Build GAN (Generative Adversarial Networks) with PyTorch and SageMaker
This notebook’s CI test result for us-west-2 is as follows. CI test results in other regions can be found at the end of the notebook.
About GAN
Generative Adversarial Network (GAN) is a generative machine learning model, which is widely used in advertising, games, entertainment, media, pharmaceuticals and other industries. It can be used to create fictional characters and scenes, simulate facial aging, and change image styles, and produce chemical formulas and so on.
GAN was proposed by Ian Goodfellow in 2014, it is a deep neural network architecture consisting of a generative network and a discriminant network. The generation network generates “fake” data and tries to deceive the discrimination network; the discrimination network authenticates the generated data and tries to correctly identify all “fake” data. In the process of training iterations, the two networks continue to evolve and confront until they reach an equilibrium state (reference: Nash equilibrium), the discriminant network can no longer recognize “fake” data, and the training ends.

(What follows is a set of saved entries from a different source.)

-- ==== Sys2Proof/Machine/Beam.lean ====
section
/-! DEFINITION. What the beam engine computes (09_beam_engine.md): weights, the downlink symbols it makes at their commit points, and
the uplink contributions it makes of the windows of a symbol. -/
namespace Sys2Proof.Machine

/-! ## Weights (R214-R216, R232) -/

/-- Address of dynamic vector v of bank b (R214). -/
def dynVec (b v : Nat) : Nat := 0x1800000 + b * 0x400000 + 0x200 * v

/-- Address of codebook entry i (R214). -/
def bookVec (i : Nat) : Nat := 0x1800000 + i / 2048 * 0x400000 + 0x300000 + 0x200 * (i % 2048)

/-- Where the weights of a layer in a PRB come from: the section's own, a vector of the weight memory, or none. -/
inductive Weights where
  | own (ws : List Word)
  | vector (a : Nat)
  | zero
  deriving DecidableEq, Repr

/-- W(j) of a layer's descriptor in force for a PRB (R216). -/
def State.groupVec (s : State) (c : Nat) (u : List Word × Nat) (layer prb : Nat) : Weights :=
  let w := (u.1[layer]?).getD 0
  if bit w 31 then
    let v := bits w 28 16 + prb / s.pgSize c
    if 6143 < v then .zero else .vector (dynVec u.2 v)
  else .vector (bookVec (bits w 11 0))

/-- The weights of a layer in a PRB of the symbol at `tl` (R221, R232); `none` where the layer carries nothing there: its downlink
section has been rejected, or no uplink section names the PRB (R223, R234). -/
def State.weightsFor (s : State) (dl : Bool) (c layer prb : Nat) (tl : Int) (u : List Word × Nat) : Option Weights :=
  match s.sectFor dl c layer prb tl with
  | none => if dl then some (s.groupVec c u layer prb) else none
  | some y =>
    if y.rej then none
    else match y.wts with
      | some ws => some (.own ws)
      | none => some (if y.beam = 0 then s.groupVec c u layer prb else .vector (bookVec y.beam))

/-- The words of memory from `a` on, as the device reads them: a poisoned word is 0 (R48). -/
def State.readWeights (s : State) (a : Nat) : Nat → List Word × State
  | 0 => ([], s)
  | n + 1 =>
    let r := s.readDev a
    let q := r.2.readWeights (a + 4) n
    (r.1 :: q.1, q.2)

/-- The vectors at the addresses, each read once: 128 weights of Q1.15 (R215). -/
def State.readVectors (s : State) : List Nat → List (Nat × List Cx) × State
  | [] => ([], s)
  | a :: l =>
    let r := s.readWeights a 128
    let q := r.2.readVectors l
    ((a, r.1.map wordCx) :: q.1, q.2)

/-- The vectors that weights name. -/
def namedVectors (l : List Weights) : List Nat :=
  (l.filterMap (fun w => match w with
    | .vector a => some a
    | _ => none)).eraseDups

/-- The weights of all antennas, the vectors having been read. -/
def Weights.all (w : Weights) (vecs : List (Nat × List Cx)) : List Cx :=
  match w with
  | .own ws => ws.map wordCx
  | .vector a => (alook vecs a).getD []
  | .zero => []

/-- Antennas of the groups of carrier c. -/
def State.antennas (s : State) (c : Nat) : List Nat := (List.range 128).filter (fun a => s.carries c (groupOf a))

/-! ## Rate conversion (R211, R212; log 105) -/

/-- Samples around place m of a useful part, as a filter looks at them, the part repeating itself. -/
def around (xs : Array Cx) (m : Nat) : List Cx :=
  (List.range span).map (fun d => (xs[(m + xs.size + span / 2 - d) % xs.size]?).getD (0, 0))

/-- Interpolation by r. -/
def upRate (r : Nat) (xs : List Cx) : List Cx :=
  if r = 1 then xs
  else
    let v := xs.toArray
    (List.range xs.length).flatMap (fun m => (List.range r).map (fun i => (clampQ (Config.filter fUp r i (around v m))).1))

/-- Decimation by r. -/
def downRate (r : Nat) (xs : List Cx) : List Cx :=
  if r = 1 then xs
  else
    let v := xs.toArray
    (List.range (xs.length / r)).map (fun m => (clampQ (Config.filter fDown r 0 (around v (r * m)))).1)

/-! ## Downlink (R211, R213, R221, R222) -/

/-- A PRB of a layer with its weights. -/
structure Share where
  layer : Nat
  prb   : Nat
  vals  : List Int
  from_ : Weights
  deriving DecidableEq, Repr

/-- The shares of the downlink symbol at `tl`: layer data held for it, not in guarded PRBs, beyond the carrier or under a rejected
section. -/
def State.shares (s : State) (c : Nat) (tl : Int) (u : List Word × Nat) : List Share :=
  s.bme.data.filterMap (fun x =>
    if x.car = c ∧ x.t0 = tl ∧ x.prb < s.nRb c ∧ ¬(s.typeAt c tl = 3 ∧ s.guarded c x.prb) then
      (s.weightsFor true c x.layer x.prb tl u).map (fun w => ⟨x.layer, x.prb, x.vals, w⟩)
    else none)

/-- Subcarrier i of a PRB's components. -/
def toneOf (vals : List Int) (i : Nat) : Cx := ((vals[2 * i]?).getD 0, (vals[2 * i + 1]?).getD 0)

/-- Y_a of the twelve subcarriers of a PRB in Q8.23: the exact sum over the layers, scaled by FS in F symbols (R221). -/
def prbSum (a : Nat) (fs : Option Int) (l : List (Share × List Cx)) : List Cx :=
  (List.range 12).map (fun i =>
    let v := Cx.sum (l.map (fun p => Cx.mul (back p.2 a) (toneOf p.1.vals i)))
    match fs with
    | some f => Cx.rne 30 (Cx.scale f v)
    | none => Cx.rne 15 v)

/-- The bins of a transform of 2^n samples: subcarrier k in bin (k − 6 N_RB) mod N (R209). -/
def toBins (n nrb : Nat) (prbs : List (List Cx)) : List Cx :=
  let v := (prbs.flatMap id).toArray
  (List.range (2 ^ n)).map (fun b =>
    let k := (b + 6 * nrb) % 2 ^ n
    if k < 12 * nrb then (v[k]?).getD (0, 0) else (0, 0))

/-- The useful part of a downlink symbol on one antenna of carrier c, F and the components clamped (R211, R213). -/
def State.usefulPart (s : State) (c : Nat) (bins : List Cx) : List Cx × Nat × Nat :=
  let n := s.usefulN c
  let t := transform true (s.fftLog c) (s.fld (Reg.bmeCarShift c) 3 0) 24 bins
  let x := (upRate (s.rateFactor c) t.1).toArray
  ((List.range n).map (fun (i : Nat) => (clampQ (turn (s.carOff c * i) n ((x[i]?).getD (0, 0)))).1), t.2)

/-- Y_a of the symbol at `tl` on antenna a, in the order of the bins. -/
def State.antennaBins (s : State) (c : Nat) (tl : Int) (l : List (Share × List Cx)) (a : Nat) : List Cx :=
  let fs := if s.typeAt c tl = 3 then some (sgn 16 (s.fld (Reg.bmeCarShift c) 31 16)) else none
  toBins (s.fftLog c) (s.nRb c) ((List.range (s.nRb c)).map (fun r => prbSum a fs (l.filter (fun p => p.1.prb == r))))

/-- F of a symbol's transforms is kept for the slot (R213). -/
def State.putExp (s : State) (dir c : Nat) (tl : Int) (f : Nat) : State :=
  { s with bme := { s.bme with exps := s.bme.exps ++ [(2 * dir + c, (tl, f))] } }

/-- The useful part waits for its air time; parts long sent are dropped. -/
def State.putPart (s : State) (c a : Nat) (tl : Int) (x : List Cx) : State :=
  let old := ((alook s.smp.bufs (128 * c + a)).getD []).filter (fun p => (s.nowU : Int) < p.1 + 2 * s.usefulU c)
  { s with smp := { s.smp with bufs := aput s.smp.bufs (128 * c + a) (old ++ [(tl, x)]) } }

/-- The downlink symbol of carrier c at `tl` is weighted and transformed with the selections `u` (R211, R213, R221). -/
def State.weigh (s : State) (c : Nat) (tl : Int) (u : List Word × Nat) : State :=
  let sh := s.shares c tl u
  let r := s.readVectors (namedVectors (sh.map (·.from_)))
  let l := sh.map (fun x => (x, x.from_.all r.1))
  let s1 := (s.antennas c).foldl (fun t a =>
    let x := s.usefulPart c (s.antennaBins c tl l a)
    ((t.putPart c a tl x.1).putExp 0 c tl x.2.1).bmeCount (1, x.2.2)) r.2
  { s1 with bme := { s1.bme with data := s1.bme.data.filter (fun x => x.car != c || tl < x.t0) } }

/-- The commit point of a downlink symbol of carrier c (R219). -/
def State.commitPoint (s : State) (c : Nat) : State :=
  let tl := s.commitStart c
  let u := s.selections c tl
  ((s.weighRange c tl u.1).noteCommit c tl u).weigh c tl u

/-! ## Uplink (R212, R213, R223) -/

/-- The window advance A_c in force: at most the normal prefix (R204). -/
def State.cpAdvance (s : State) (c : Nat) : Nat :=
  min (bits (s.inForce Reg.rxdCpAdv) (16 * c + 8) (16 * c)) (2304 / 2 ^ s.mu c)

/-- The spectrum of one window of carrier c by bin, F and the components clamped (R212, R213). -/
def State.spectrum (s : State) (c : Nat) (xs : List Cx) : List Cx × Nat × Nat :=
  let n := s.usefulN c
  let adv := s.cpAdvance c
  let v := xs.toArray
  let sh := (List.range n).map (fun (i : Nat) => (clampQ (turn (-(s.carOff c * ((i : Int) - adv))) n ((v[i]?).getD (0, 0)))).1)
  let t := transform false (s.fftLog c) (s.fld (Reg.bmeCarShift c) 11 8) 32 (downRate (s.rateFactor c) sh)
  let half := 2 ^ s.fftLog c / 2
  let y := (List.range (2 ^ s.fftLog c)).map (fun (b : Nat) =>
    let k : Int := if b < half then b else (b : Int) - 2 ^ s.fftLog c
    let x := turn (k * adv) n ((t.1[b]?).getD (0, 0))
    ((satS 32 x.1, satS 32 x.2) : Cx))
  (y, t.2)

/-- Y_a of every antenna, in subcarrier order. -/
abbrev Spectra := List (Nat × Array Cx)

/-- The PRBs of an uplink symbol: all, in F symbols those of the uplink sub-band (R152, R222). -/
def State.ulPrbs (s : State) (c ty : Nat) : List Nat :=
  let u := s.reg (Reg.tlpAirSbfd c)
  (List.range (s.nRb c)).filter (fun r => ty != 3 || (bits u 8 0 ≤ r && r ≤ bits u 24 16))

/-- The weights of every layer and PRB that an uplink section names in the symbol at `tl`, with the selections in force at its
start (R220, R223). -/
def State.ulJobs (s : State) (c ty : Nat) (tl : Int) : List (Nat × Nat × Weights) :=
  let u := (alook s.bme.ulSel c).getD ([], 0)
  (List.range 32).flatMap (fun l => (s.ulPrbs c ty).filterMap (fun r =>
    (s.weightsFor false c l r tl u).map (fun w => (l, r, w))))

/-- Z_l of one PRB in Q24.23: the exact sum over the antennas, rounded (R223). -/
def combine (ys : Spectra) (w : List Cx) (prb : Nat) : List Int :=
  (List.range 12).flatMap (fun i =>
    let z := Cx.rne 15 (Cx.sum (ys.map (fun y => Cx.mul (back w y.1) ((y.2[12 * prb + i]?).getD (0, 0)))))
    [z.1, z.2])

/-- When the device's own contribution is ready, by the stages of R16: path chain, transform and combining after the last sample of
the symbol at the ball (log 119). -/
def State.ownReady (s : State) (c ty : Nat) (tl : Int) : Int :=
  let i := symAt (s.mu c) (tl - s.frameStart).toNat
  s.frameStart + symStart (s.mu c) (i + 1) + (if ty = 3 then 1500 else 1100) * 1536 + s.usefulU c + 600 * 1536

/-- Sums are kept; those of symbols a frame old are forgotten. -/
def State.putSums (s : State) (l : List SumPrb) : State :=
  { s with bme := { s.bme with sums := s.bme.sums.filter (fun x => (s.nowU : Int) < x.t0 + frameU) ++ l } }

/-- The uplink symbol of carrier c at `tl`, of type `ty`, whose windows `wins` are complete (path, ABSENT, samples oldest first), is
transformed and combined (R212, R213, R223). -/
def State.combineSymbol (s : State) (c ty : Nat) (tl : Int) (wins : List (Nat × Bool × List Cx)) : State :=
  let n := 2 ^ s.fftLog c
  let sp := wins.map (fun w => (w.1, s.spectrum c (if w.2.1 then [] else w.2.2)))
  let ys : Spectra := sp.map (fun y =>
    let v := y.2.1.toArray
    (y.1, ((List.range (12 * s.nRb c)).map (fun k => (v[(k + n - 6 * s.nRb c) % n]?).getD (0, 0))).toArray))
  let s1 := wins.foldl (fun t w => if w.2.1 then t.bmeCount (7, 1) else t) s
  let s2 := sp.foldl (fun t y => (t.putExp 1 c tl y.2.2.1).bmeCount (2, y.2.2.2)) s1
  let jobs := s.ulJobs c ty tl
  let r := s2.readVectors (namedVectors (jobs.map (·.2.2)))
  let own : List SumPrb := jobs.map (fun j =>
    ⟨c, tl, j.1, j.2.1, 0, 1, s.ownReady c ty tl, combine ys (j.2.2.all r.1) j.2.1⟩)
  let b := ((alook s.bme.ulSel c).map (·.2)).getD 0
  let s3 := r.2.putSums own
  { s3 with bme := { s3.bme with
      busy := (b, (s.nowU : Int) + 1536 * 600) :: s3.bme.busy.filter (fun p => (s.nowU : Int) < p.2) } }

/-! ## Commands -/

/-- BME weights the downlink symbol whose commit point is now (R219): a carrier that is not valid gives no output (R210), and a
symbol of another type is not downlink. -/
def execCommitPoint (c : Nat) (s : State) : Host.Outcome State Fault Refusal :=
  .next (if c < 2 ∧ s.up domCrm ∧ s.carRuns c ∧ s.atCommit c ∧ s.typeAt c (s.commitStart c) % 2 = 1 then s.commitPoint c else s)

end Sys2Proof.Machine
end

This example will lead you to build a GAN model leveraging the PyTorch framework, introducing GAN from the perspective of engineering practice, and opening a new and interesting AI/ML experience in generative models.
Environment setup
Upgrade packages
[ ]:
!pip install --upgrade pip sagemaker awscli boto3 numpy ipywidgets
!pip install Pillow==7.1.2
Create folders
[ ]:
!mkdir -p data src tmp
Download data
There are many public datasets on the Internet, which are very helpful for machine learning engineering and scientific research, such as algorithm study and evaluation. We will use MNIST dataset, which is a handwritten digits dataset, we will use it to train a GAN model, and eventually generate some fake “handwritten” digits.
[ ]:
import boto3
from sagemaker.s3 import S3Downloader as s3down
s3down.download(
f"s3://sagemaker-example-files-prod-{boto3.session.Session().region_name}/datasets/image/MNIST/pytorch/",
"./data",
)
Data preparation
PyTorch framework has a torchvision.datasets package, which provides access to a number of datasets, you may use the following commands to read MNIST pre-downloaded dataset from local storage, for later use.
[ ]:
from torchvision import datasets
dataroot = "./data"
trainset = datasets.MNIST(root=dataroot, train=True, download=False)
testset = datasets.MNIST(root=dataroot, train=False, download=False)
print(trainset)
print(testset)
SageMaker SDK will create a default Amazon S3 bucket for you to access various files and data, that you may need in the machine learning engineering lifecycle. We can get the name of this bucket through the default_bucket method of the sagemaker.session.Session class in the SageMaker SDK.
[ ]:
from sagemaker.session import Session
sess = Session()
# S3 bucket for saving code and model artifacts.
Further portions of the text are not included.